- _Work instructions_
In full and without alteration, print the entries.

- _Exercise material_
/-- The values of a byte row that fit are the bytes of the row, widened. -/
theorem map_zext16_valueBytes {v : List Word} (hfit : valuesFit v = true) (hlen : v.length = 216) {i n : Nat}
    (hrow : ByteRow i n) : (valueBytes v i n).val.map zext16 = block 0 v i n := by
  obtain ⟨f, hf, hwidth, rfl, rfl⟩ := hrow
  simp only [valueBytes, Vec.tab, block, List.map_map]
  apply List.map_congr_left
  intro e he
  have helem := fieldElements_of_mem_fieldTable _ hf e (List.mem_range.mp he)
  have hi : f.index + e < v.length := by
    rw [hlen, ← fieldElements_length]
    exact (List.getElem?_eq_some_iff.mp helem).1
  rcases valuesFit_iff.mp hfit _ _ _ _ (List.getElem?_eq_getElem hi) helem with hword | hsmall
  · exact absurd (hwidth.symm.trans hword) (by decide)
  · simp [valueByte, List.getD_eq_getElem?_getD, hi, zext16_lo8 hsmall]

theorem zext16_valueByte {v : List Word} (hfit : valuesFit v = true) (hlen : v.length = 216) {i : Nat}
    (hrow : ByteRow i 1) : zext16 (valueByte v i) = v.getD i 0 :=
  (List.cons.inj (map_zext16_valueBytes hfit hlen hrow)).1

/-! ### The value list and the record -/

theorem panelValues_panelOfValues {v : List Word} (hfit : valuesFit v = true) (hlen : v.length = 216) {p : Nat}
    (hp : p < 9) : panelValues (panelOfValues v p) = block 0 v (49 + 13 * p) 13 := by
  obtain ⟨hlow, hhigh, hfsrLow, hfsrHigh⟩ := byteRow_panel p hp
  simp (disch := omega) only [panelValues, panelOfValues, zext16_valueByte hfit hlen hlow,
    zext16_valueByte hfit hlen hhigh, map_zext16_valueBytes hfit hlen hfsrLow,
    map_zext16_valueBytes hfit hlen hfsrHigh, valueWord, ← block_one, block_append, getD_cons_block]

theorem panels_recordOfValues {v : List Word} (hfit : valuesFit v = true) (hlen : v.length = 216) :
    (recordOfValues v).panelSettings.val.flatMap panelValues = block 0 v 49 117 := by
  have hpanels : (recordOfValues v).panelSettings.val = (List.range 9).map (panelOfValues v) := rfl
  rw [hpanels, List.flatMap_map, ← flatMap_block 0 v 49 13 9]
  exact List.flatMap_congr fun p hp => panelValues_panelOfValues hfit hlen (List.mem_range.mp hp)

/-- A value list that fits is that of the record made of it. -/
theorem recordValues_recordOfValues {v : List Word} (hfit : valuesFit v = true) (hlen : v.length = 216) :
    recordValues (recordOfValues v) = v := by
  have hbyte : ∀ i, ByteRow i 1 → zext16 (valueByte v i) = v.getD i 0 := fun _ => zext16_valueByte hfit hlen
  have hbytes : ∀ i n, ByteRow i n → (valueBytes v i n).val.map zext16 = block 0 v i n :=
    fun _ _ => map_zext16_valueBytes hfit hlen
  rw [recordValues, panels_recordOfValues hfit hlen]
  simp (disch := decide) only [recordOfValues, hbyte, hbytes, valueWord]
  simp (disch := omega) only [← block_one, block_append, getD_cons_block]
  exact block_self 0 v hlen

- _Output_
/-- The values of a byte row that fit are the bytes of the row, widened. -/
theorem map_zext16_valueBytes {v : List Word} (hfit : valuesFit v = true) (hlen : v.length = 216) {i n : Nat}
    (hrow : ByteRow i n) : (valueBytes v i n).val.map zext16 = block 0 v i n := by
  obtain ⟨f, hf, hwidth, rfl, rfl⟩ := hrow
  simp only [valueBytes, Vec.tab, block, List.map_map]
  apply List.map_congr_left
  intro e he
  have helem := fieldElements_of_mem_fieldTable _ hf e (List.mem_range.mp he)
  have hi : f.index + e < v.length := by
    rw [hlen, ← fieldElements_length]
    exact (List.getElem?_eq_some_iff.mp helem).1
  rcases valuesFit_iff.mp hfit _ _ _ _ (List.getElem?_eq_getElem hi) helem with hword | hsmall
  · exact absurd (hwidth.symm.trans hword) (by decide)
  · simp [valueByte, List.getD_eq_getElem?_getD, hi, zext16_lo8 hsmall]

theorem zext16_valueByte {v : List Word} (hfit : valuesFit v = true) (hlen : v.length = 216) {i : Nat}
    (hrow : ByteRow i 1) : zext16 (valueByte v i) = v.getD i 0 :=
  (List.cons.inj (map_zext16_valueBytes hfit hlen hrow)).1

/-! ### The value list and the record -/

theorem panelValues_panelOfValues {v : List Word} (hfit : valuesFit v = true) (hlen : v.length = 216) {p : Nat}
    (hp : p < 9) : panelValues (panelOfValues v p) = block 0 v (49 + 13 * p) 13 := by
  obtain ⟨hlow, hhigh, hfsrLow, hfsrHigh⟩ := byteRow_panel p hp
  simp (disch := omega) only [panelValues, panelOfValues, zext16_valueByte hfit hlen hlow,
    zext16_valueByte hfit hlen hhigh, map_zext16_valueBytes hfit hlen hfsrLow,
    map_zext16_valueBytes hfit hlen hfsrHigh, valueWord, ← block_one, block_append, getD_cons_block]

theorem panels_recordOfValues {v : List Word} (hfit : valuesFit v = true) (hlen : v.length = 216) :
    (recordOfValues v).panelSettings.val.flatMap panelValues = block 0 v 49 117 := by
  have hpanels : (recordOfValues v).panelSettings.val = (List.range 9).map (panelOfValues v) := rfl
  rw [hpanels, List.flatMap_map, ← flatMap_block 0 v 49 13 9]
  exact List.flatMap_congr fun p hp => panelValues_panelOfValues hfit hlen (List.mem_range.mp hp)

/-- A value list that fits is that of the record made of it. -/
theorem recordValues_recordOfValues {v : List Word} (hfit : valuesFit v = true) (hlen : v.length = 216) :
    recordValues (recordOfValues v) = v := by
  have hbyte : ∀ i, ByteRow i 1 → zext16 (valueByte v i) = v.getD i 0 := fun _ => zext16_valueByte hfit hlen
  have hbytes : ∀ i n, ByteRow i n → (valueBytes v i n).val.map zext16 = block 0 v i n :=
    fun _ _ => map_zext16_valueBytes hfit hlen
  rw [recordValues, panels_recordOfValues hfit hlen]
  simp (disch := decide) only [recordOfValues, hbyte, hbytes, valueWord]
  simp (disch := omega) only [← block_one, block_append, getD_cons_block]
  exact block_self 0 v hlen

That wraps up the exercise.